Looking at the data, count the lines where the word "roundVal" occurs and answer with only the number.

Stored data:
************
/-- The square root before its rounding (R132). -/
def sqrtExact (m : Nat) (e : Int) : FVal :=
  let o := (e % 2).toNat
  let v := m * 2 ^ (60 + o)
  let r := isqrt v
  .fin false (2 * r + (if r * r = v then 0 else 1)) ((e - o - 60) / 2 - 1)

/-- The result of a special function whose operand is NaN. -/
def nanResult (a : Nat) : Nat × Flags := (Fmt.f32.nanBits, sigFlags .f32 [a])

/-- An infinite result, the largest finite value with SAT, with conditions (R132). -/
def infResult (sat neg : Bool) (fl : Flags) : Nat × Flags := ((roundVal .f32 .rne sat (.inf neg)).1, fl)

/-- An invalid operand (R138). -/
def invalidResult : Nat × Flags := (Fmt.f32.nanBits, { nv := true })

/-- FRCP (R133, R138). -/
def sfRcp (sat : Bool) (a : Nat) : Nat × Flags :=
  match unpack .f32 a with
  | .nan => nanResult a
  | .inf neg => (signBits .f32 neg, .none)
  | .fin neg m e =>
    if m = 0 then infResult sat neg { dz := true }
    else
      let v := rcpExact m e
      roundVal .f32 .rne sat (if neg then v.negate else v)

/-- FRSQ (R134, R138). -/
def sfRsq (sat : Bool) (a : Nat) : Nat × Flags :=
  match unpack .f32 a with
  | .nan => nanResult a
  | .inf neg => if neg then invalidResult else (0, .none)
  | .fin neg m e =>
    if m = 0 then infResult sat neg { dz := true }
    else if neg then invalidResult
    else roundVal .f32 .rne sat (rsqExact m e)

/-- FSQRT, correctly rounded under the mode (R132, R138). -/
def sfSqrt (rm : Rm) (sat : Bool) (a : Nat) : Nat × Flags :=
  match unpack .f32 a with
  | .nan => nanResult a
  | .inf neg => if neg then invalidResult else infResult sat false .none
  | .fin neg m e =>
    if m = 0 then (signBits .f32 neg, .none)
    else if neg then invalidResult
    else roundVal .f32 rm sat (sqrtExact m e)

/-- FEX2 (R135, R138). -/
def sfEx2 (sat : Bool) (a : Nat) : Nat × Flags :=
  match unpack .f32 a with
  | .nan => nanResult a
  | .inf neg => if neg then (0, .none) else infResult sat false .none
  | .fin neg m e =>
    if m = 0 then (0x3F800000, .none)
    else if cmpVal (.fin neg m e) (.fin false 128 0) ≠ .lt then infResult sat false { of_ := true, nx := true }
    else if cmpVal (.fin neg m e) (.fin true 150 0) = .lt then (0, { uf := true, nx := true })
    else roundVal .f32 .rne sat (ex2Exact neg m e)

/-- FLG2 (R136, R138). -/
def sfLg2 (sat : Bool) (a : Nat) : Nat × Flags :=
  match unpack .f32 a with
  | .nan => nanResult a
  | .inf neg => if neg then invalidResult else infResult sat false .none
  | .fin neg m e =>
    if m = 0 then infResult sat true { dz := true }
    else if neg then invalidResult
    else roundVal .f32 .rne sat (lg2Exact m e)

/-- The last step of FTANH for a positive finite value below 10 (R137). -/
def tanhExact (m : Nat) (e : Int) : FVal :=
  let a : FVal := .fin false m e
  if cmpVal a (.fin false 1 (-2)) = .lt then
    let w := rne32 (times a a)
    let h := fma32 w (c32 0x3CB327A3) (c32 0xBD5D0DB2)
    let h := fma32 w h (c32 0x3E088889)
    let h := fma32 w h (c32 0xBEAAAAAB)
    let h := rne32 (times w h)
    plus a (times a h)
  else
    match rne32 (times a (c32 0x4038AA3B)) with
    | .fin neg zm ze => match rne32 (plus (rne32 (ex2Exact neg zm ze)) (c32 0x3F800000)) with
      | .fin _ gm ge => plus (c32 0x3F800000) (times (c32 0xC0000000) (rne32 (rcpExact gm ge)))
      | _ => .nan
    | _ => .nan

/-- FTANH (R137, R138). -/
def sfTanh (sat : Bool) (a : Nat) : Nat × Flags :=
  match unpack .f32 a with
  | .nan => nanResult a
  | .inf neg => (signBits .f32 neg + 0x3F800000, .none)
  | .fin neg m e =>
    if m = 0 then (signBits .f32 neg, .none)
    else if cmpVal (.fin false m e) (.fin false 10 0) ≠ .lt then (signBits .f32 neg + 0x3F800000, { nx := true })
    else
      let v := roundVal .f32 .rne sat (tanhExact m e)
      (v.1 + signBits .f32 neg, v.2)
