-- ==== Sys2Proof/Machine/Integer.lean ====
section
/-! DEFINITION. The vector integer instructions (R104 to R109) and the predicate instructions (R110). -/

namespace Sys2Proof.Machine

open Sys2Proof

/-- Whether PFXB selects saturation (R53, R106). -/
def satOf (x : Ctx) : Bool := (x.sp.pfxb.map (·.sat)).getD false

/-- A value clamped to 32 bits signed (R64, R106). -/
def clamp32 (v : Int) : Word :=
  BitVec.ofInt 32 (if v > 2147483647 then 2147483647 else if v < -2147483648 then -2147483648 else v)

/-- Addition and subtraction, clamped with saturation (R105, R106). -/
def add32 (sat : Bool) (x y : Word) : Word := if sat then clamp32 (x.toInt + y.toInt) else x + y
def sub32 (sat : Bool) (x y : Word) : Word := if sat then clamp32 (x.toInt - y.toInt) else x - y

/-- Bits [63:32] of the signed product (R105). -/
def mulHigh32 (x y : Word) : Word := BitVec.ofInt 32 (x.toInt * y.toInt / 2 ^ 32)

/-- Shifts of R105. -/
def shl32 (x y : Word) : Word := if y.toNat ≥ 32 then 0 else x <<< y.toNat
def shr32 (x y : Word) : Word := if y.toNat ≥ 32 then 0 else x >>> y.toNat
def sra32 (x y : Word) : Word := x.sshiftRight (min y.toNat 32)

/-- Signed minimum and maximum (R105). -/
def min32 (x y : Word) : Word := if x.toInt ≤ y.toInt then x else y
def max32 (x y : Word) : Word := if x.toInt ≤ y.toInt then y else x

/-- The absolute value modulo 2^32 (R105). -/
def abs32 (x : Word) : Word := if x.getLsbD 31 then 0 - x else x

/-- The number of set bits, of leading zeros, and the bits reversed (R105). -/
def popc32 (x : Word) : Word := BitVec.ofNat 32 (bitCount 32 x.toNat)
def clz32 (x : Word) : Word :=
  BitVec.ofNat 32 (((List.range 32).find? (fun i => x.getLsbD (31 - i))).getD 32)
def brev32 (x : Word) : Word := mkMask (fun i => x.getLsbD (31 - i))

/-- The field mask of BFE and BFI (R107). -/
def fieldMask (y : Word) : Word :=
  let pos := y.toNat % 256
  let len := y.toNat / 256 % 256
  if pos ≥ 32 then 0
  else BitVec.ofNat 32 ((if len ≥ 32 then 2 ^ 32 - 1 else 2 ^ len - 1) * 2 ^ pos)

/-- BFE and BFI on a lane (R107). -/
def bfe32 (x y : Word) : Word := if y.toNat % 256 ≥ 32 then 0 else (x &&& fieldMask y) >>> (y.toNat % 256)
def bfi32 (x y c : Word) : Word :=
  (c &&& ~~~fieldMask y) ||| ((if y.toNat % 256 ≥ 32 then 0 else x <<< (y.toNat % 256)) &&& fieldMask y)

/-- A 7-bit immediate extended to 32 bits (R38). -/
def imm32s (b : BitVec 7) : Word := b.signExtend 32
def imm32z (b : BitVec 7) : Word := b.setWidth 32

/-- A lane operation on two names (R104, R105). -/
def laneRR (s : State) (d a b : BitVec 7) (f : Ctx → Word → Word → Word) : Host.Outcome State Fault Refusal :=
  runWord s (fun x => laneWord x s [] [winName x.w a, winName x.w b] [] (winName x.w d)
    (fun i l => f x (i.src 0 l) (i.src 1 l)))

/-- A lane operation on a name and a value (R104, R105). -/
def laneRI (s : State) (d a : BitVec 7) (v : Word) (f : Ctx → Word → Word → Word) : Host.Outcome State Fault Refusal :=
  runWord s (fun x => laneWord x s [] [winName x.w a] [] (winName x.w d) (fun i l => f x (i.src 0 l) v))

/-- A lane operation on one name (R104, R105). -/
def laneR (s : State) (d a : BitVec 7) (f : Ctx → Word → Word) : Host.Outcome State Fault Refusal :=
  runWord s (fun x => laneWord x s [] [winName x.w a] [] (winName x.w d) (fun i l => f x (i.src 0 l)))

/-- A lane operation with a third source (R40, R104). -/
def laneRRC (s : State) (d a b : BitVec 7) (f : Ctx → Word → Word → Word → Word) : Host.Outcome State Fault Refusal :=
  runWord s (fun x => laneWord x s [] [winName x.w a, winName x.w b, winName x.w (thirdSource x d)] [] (winName x.w d)
    (fun i l => f x (i.src 0 l) (i.src 1 l) (i.src 2 l)))

/-- IADD (R105). -/
def execIadd (d a b : BitVec 7) (s : State) : Host.Outcome State Fault Refusal := laneRR s d a b (fun x => add32 (satOf x))

/-- ISUB (R105). -/
def execIsub (d a b : BitVec 7) (s : State) : Host.Outcome State Fault Refusal := laneRR s d a b (fun x => sub32 (satOf x))

/-- IMUL (R105). -/
def execImul (d a b : BitVec 7) (s : State) : Host.Outcome State Fault Refusal := laneRR s d a b (fun _ => (· * ·))

/-- IMULH (R105). -/
def execImulh (d a b : BitVec 7) (s : State) : Host.Outcome State Fault Refusal := laneRR s d a b (fun _ => mulHigh32)

/-- IAND (R105). -/
def execIand (d a b : BitVec 7) (s : State) : Host.Outcome State Fault Refusal := laneRR s d a b (fun _ => (· &&& ·))

/-- IOR (R105). -/
def execIor (d a b : BitVec 7) (s : State) : Host.Outcome State Fault Refusal := laneRR s d a b (fun _ => (· ||| ·))

/-- IXOR (R105). -/
def execIxor (d a b : BitVec 7) (s : State) : Host.Outcome State Fault Refusal := laneRR s d a b (fun _ => (· ^^^ ·))

/-- ISHL (R105). -/
def execIshl (d a b : BitVec 7) (s : State) : Host.Outcome State Fault Refusal := laneRR s d a b (fun _ => shl32)

/-- ISHR (R105). -/
def execIshr (d a b : BitVec 7) (s : State) : Host.Outcome State Fault Refusal := laneRR s d a b (fun _ => shr32)

/-- ISRA (R105). -/
def execIsra (d a b : BitVec 7) (s : State) : Host.Outcome State Fault Refusal := laneRR s d a b (fun _ => sra32)

/-- IMIN (R105). -/
def execImin (d a b : BitVec 7) (s : State) : Host.Outcome State Fault Refusal := laneRR s d a b (fun _ => min32)

/-- IMAX (R105). -/
def execImax (d a b : BitVec 7) (s : State) : Host.Outcome State Fault Refusal := laneRR s d a b (fun _ => max32)

/-- IADD with an immediate, sign-extended (R38, R105). -/
def execIaddImm (d a imm : BitVec 7) (s : State) : Host.Outcome State Fault Refusal :=
  laneRI s d a (imm32s imm) (fun x => add32 (satOf x))

/-- ISUB with an immediate, sign-extended (R38, R105). -/
def execIsubImm (d a imm : BitVec 7) (s : State) : Host.Outcome State Fault Refusal :=
  laneRI s d a (imm32s imm) (fun x => sub32 (satOf x))

/-- IMUL with an immediate, sign-extended (R38, R105). -/
def execImulImm (d a imm : BitVec 7) (s : State) : Host.Outcome State Fault Refusal :=
  laneRI s d a (imm32s imm) (fun _ => (· * ·))

/-- IMULH with an immediate, sign-extended (R38, R105). -/
def execImulhImm (d a imm : BitVec 7) (s : State) : Host.Outcome State Fault Refusal :=
  laneRI s d a (imm32s imm) (fun _ => mulHigh32)

/-- IAND with an immediate, zero-extended (R38, R105). -/
def execIandImm (d a imm : BitVec 7) (s : State) : Host.Outcome State Fault Refusal :=
  laneRI s d a (imm32z imm) (fun _ => (· &&& ·))

/-- IOR with an immediate, zero-extended (R38, R105). -/
def execIorImm (d a imm : BitVec 7) (s : State) : Host.Outcome State Fault Refusal :=
  laneRI s d a (imm32z imm) (fun _ => (· ||| ·))

/-- IXOR with an immediate, zero-extended (R38, R105). -/
def execIxorImm (d a imm : BitVec 7) (s : State) : Host.Outcome State Fault Refusal :=
  laneRI s d a (imm32z imm) (fun _ => (· ^^^ ·))

/-- ISHL with an immediate, zero-extended (R38, R105). -/
def execIshlImm (d a imm : BitVec 7) (s : State) : Host.Outcome State Fault Refusal :=
  laneRI s d a (imm32z imm) (fun _ => shl32)

/-- ISHR with an immediate, zero-extended (R38, R105). -/
def execIshrImm (d a imm : BitVec 7) (s : State) : Host.Outcome State Fault Refusal :=
  laneRI s d a (imm32z imm) (fun _ => shr32)

/-- ISRA with an immediate, zero-extended (R38, R105). -/
def execIsraImm (d a imm : BitVec 7) (s : State) : Host.Outcome State Fault Refusal :=
  laneRI s d a (imm32z imm) (fun _ => sra32)

/-- IMIN with an immediate, sign-extended (R38, R105). -/
def execIminImm (d a imm : BitVec 7) (s : State) : Host.Outcome State Fault Refusal :=
  laneRI s d a (imm32s imm) (fun _ => min32)

/-- IMAX with an immediate, sign-extended (R38, R105). -/
def execImaxImm (d a imm : BitVec 7) (s : State) : Host.Outcome State Fault Refusal :=
  laneRI s d a (imm32s imm) (fun _ => max32)

/-- IMAD (R105): the low 32 bits of x × y + C. -/
def execImad (d a b : BitVec 7) (s : State) : Host.Outcome State Fault Refusal :=
  laneRRC s d a b (fun _ x y c => x * y + c)

/-- IABS (R105). -/
def execIabs (d a : BitVec 7) (s : State) : Host.Outcome State Fault Refusal := laneR s d a (fun _ => abs32)

/-- POPC (R105). -/
def execPopc (d a : BitVec 7) (s : State) : Host.Outcome State Fault Refusal := laneR s d a (fun _ => popc32)

/-- CLZ (R105). -/
def execClz (d a : BitVec 7) (s : State) : Host.Outcome State Fault Refusal := laneR s d a (fun _ => clz32)

/-- BREV (R105). -/
def execBrev (d a : BitVec 7) (s : State) : Host.Outcome State Fault Refusal := laneR s d a (fun _ => brev32)

/-- BFE (R107). -/
def execBfe (d a b : BitVec 7) (s : State) : Host.Outcome State Fault Refusal := laneRR s d a b (fun _ => bfe32)

/-- BFI (R107). -/
def execBfi (d a b : BitVec 7) (s : State) : Host.Outcome State Fault Refusal := laneRRC s d a b (fun _ => bfi32)

/-- IADDC (R107): the sum with the carry of p15, and its carry to p15; a killed lane's carry is 0 (R371). -/
def execIaddc (d a b : BitVec 7) (s : State) : Host.Outcome State Fault Refusal :=
  runWord s (fun x => do
    let (s, i) ← laneCheck s x [] [winName x.w a, winName x.w b] [winName x.w d] [.pred 15] [.pred 15]
    let cin := pReg x.w 15
    let sum (l : Nat) : Nat := (i.src 0 l).toNat + (i.src 1 l).toNat + (if cin.getLsbD l then 1 else 0)
    let s ← writeNames s x i [(winName x.w d, mkRow (fun l => BitVec.ofNat 32 (sum l)))]
    let cout := mkMask (fun l => decide (sum l ≥ 2 ^ 32)) &&& i.nar &&& ~~~i.kills
    .ok (killLanes (putPLanes s x 15 (i.nar ||| i.zero) cout) x i.kills .seq))

/-- ICMP (R108). -/
def execIcmp (cc : BitVec 3) (d : BitVec 4) (a b : BitVec 7) (s : State) : Host.Outcome State Fault Refusal :=
  runWord s (fun x => predWord x s [winName x.w a, winName x.w b] d (fun i l => ccHolds cc (i.src 0 l) (i.src 1 l)))

/-- ICMP with a sign-extended immediate (R102, R108). -/
def execIcmpImm (cc : BitVec 3) (d : BitVec 4) (a imm : BitVec 7) (s : State) : Host.Outcome State Fault Refusal :=
  runWord s (fun x => predWord x s [winName x.w a] d (fun i l => ccHolds cc (i.src 0 l) (imm32s imm)))

/-- The address that LEA forms in a lane (R109). -/
def leaValue (u : BitVec 1) (base : DWord) (off : Word) : DWord :=
  base + (if u = 1#1 then off.setWidth 64 else off.signExtend 64)

/-- LEA (R109): a lane address pair, the low half in the first name. -/
def execLea (d : BitVec 7) (u : BitVec 1) (a : BitVec 6) (b : BitVec 7) (s : State) : Host.Outcome State Fault Refusal :=
  runWord s (fun x => do
    let d0 := winName x.w d
    let d1 := winName x.w (d + 1)
    let (s, i) ← laneCheck s x [iS a] [winName x.w b] [d0, d1] [] []
    let v (l : Nat) : DWord := leaValue u (sReg x.w a) (i.src 0 l)
    let s ← writeNames s x i [(d0, mkRow (fun l => (v l).extractLsb' 0 32)), (d1, mkRow (fun l => (v l).extractLsb' 32 32))]
    .ok (killLanes s x i.kills .seq))

/-- MOV (R109). -/
def execMov (d a : BitVec 7) (s : State) : Host.Outcome State Fault Refusal := laneR s d a (fun _ v => v)

/-- MOVS (R109). -/
def execMovs (d : BitVec 7) (h : BitVec 1) (a : BitVec 6) (s : State) : Host.Outcome State Fault Refusal :=
  runWord s (fun x => laneWord x s [iS a] [] [] (winName x.w d)
    (fun _ _ => if h = 1#1 then (sReg x.w a).extractLsb' 32 32 else (sReg x.w a).extractLsb' 0 32))

/-- LIT (R109). -/
def execLit (d : BitVec 7) (lit : BitVec 32) (s : State) : Host.Outcome State Fault Refusal :=
  runWord s (fun x => laneWord x s [] [] [] (winName x.w d) (fun _ _ => lit))

/-! ## Predicates (R110) -/

/-- A lane-wise predicate operation: nothing where ACTIVE is empty (R110, R121). -/
def predLane (s : State) (d : BitVec 4) (reads : List PendItem) (f : Warp → Mask) : Host.Outcome State Fault Refusal :=
  runWord s (fun x =>
    if ctxActive x = 0 then .ok (s, .seq)
    else do
      checkPending x.w (reads ++ [.pred d.toNat])
      .ok (modW s x (fun w => setPLanes w d (ctxActive x) (f w)), .seq))

/-- PAND (R110). -/
def execPand (d a b : BitVec 4) (s : State) : Host.Outcome State Fault Refusal :=
  predLane s d [.pred a.toNat, .pred b.toNat] (fun w => pReg w a &&& pReg w b)

/-- POR (R110). -/
def execPor (d a b : BitVec 4) (s : State) : Host.Outcome State Fault Refusal :=
  predLane s d [.pred a.toNat, .pred b.toNat] (fun w => pReg w a ||| pReg w b)

/-- PXOR (R110). -/
def execPxor (d a b : BitVec 4) (s : State) : Host.Outcome State Fault Refusal :=
  predLane s d [.pred a.toNat, .pred b.toNat] (fun w => pReg w a ^^^ pReg w b)

/-- PNOT (R110). -/
def execPnot (d a : BitVec 4) (s : State) : Host.Outcome State Fault Refusal :=
  predLane s d [.pred a.toNat] (fun w => ~~~pReg w a)

/-- PSET (R110): all 32 lanes. -/
def execPset (d : BitVec 4) (a : BitVec 6) (s : State) : Host.Outcome State Fault Refusal :=
  runWord s (fun x => scalarWord x s [iS a, .pred d.toNat] (fun w => setP w d ((sReg w a).extractLsb' 0 32)))

/-- PMOV (R110). -/
def execPmov (d : BitVec 6) (a : BitVec 4) (s : State) : Host.Outcome State Fault Refusal :=
  runWord s (fun x => scalarWord x s [.pred a.toNat, iS d] (fun w => setS w d ((pReg w a).setWidth 64)))

end Sys2Proof.Machine
end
************
_Response to the exercise_: 7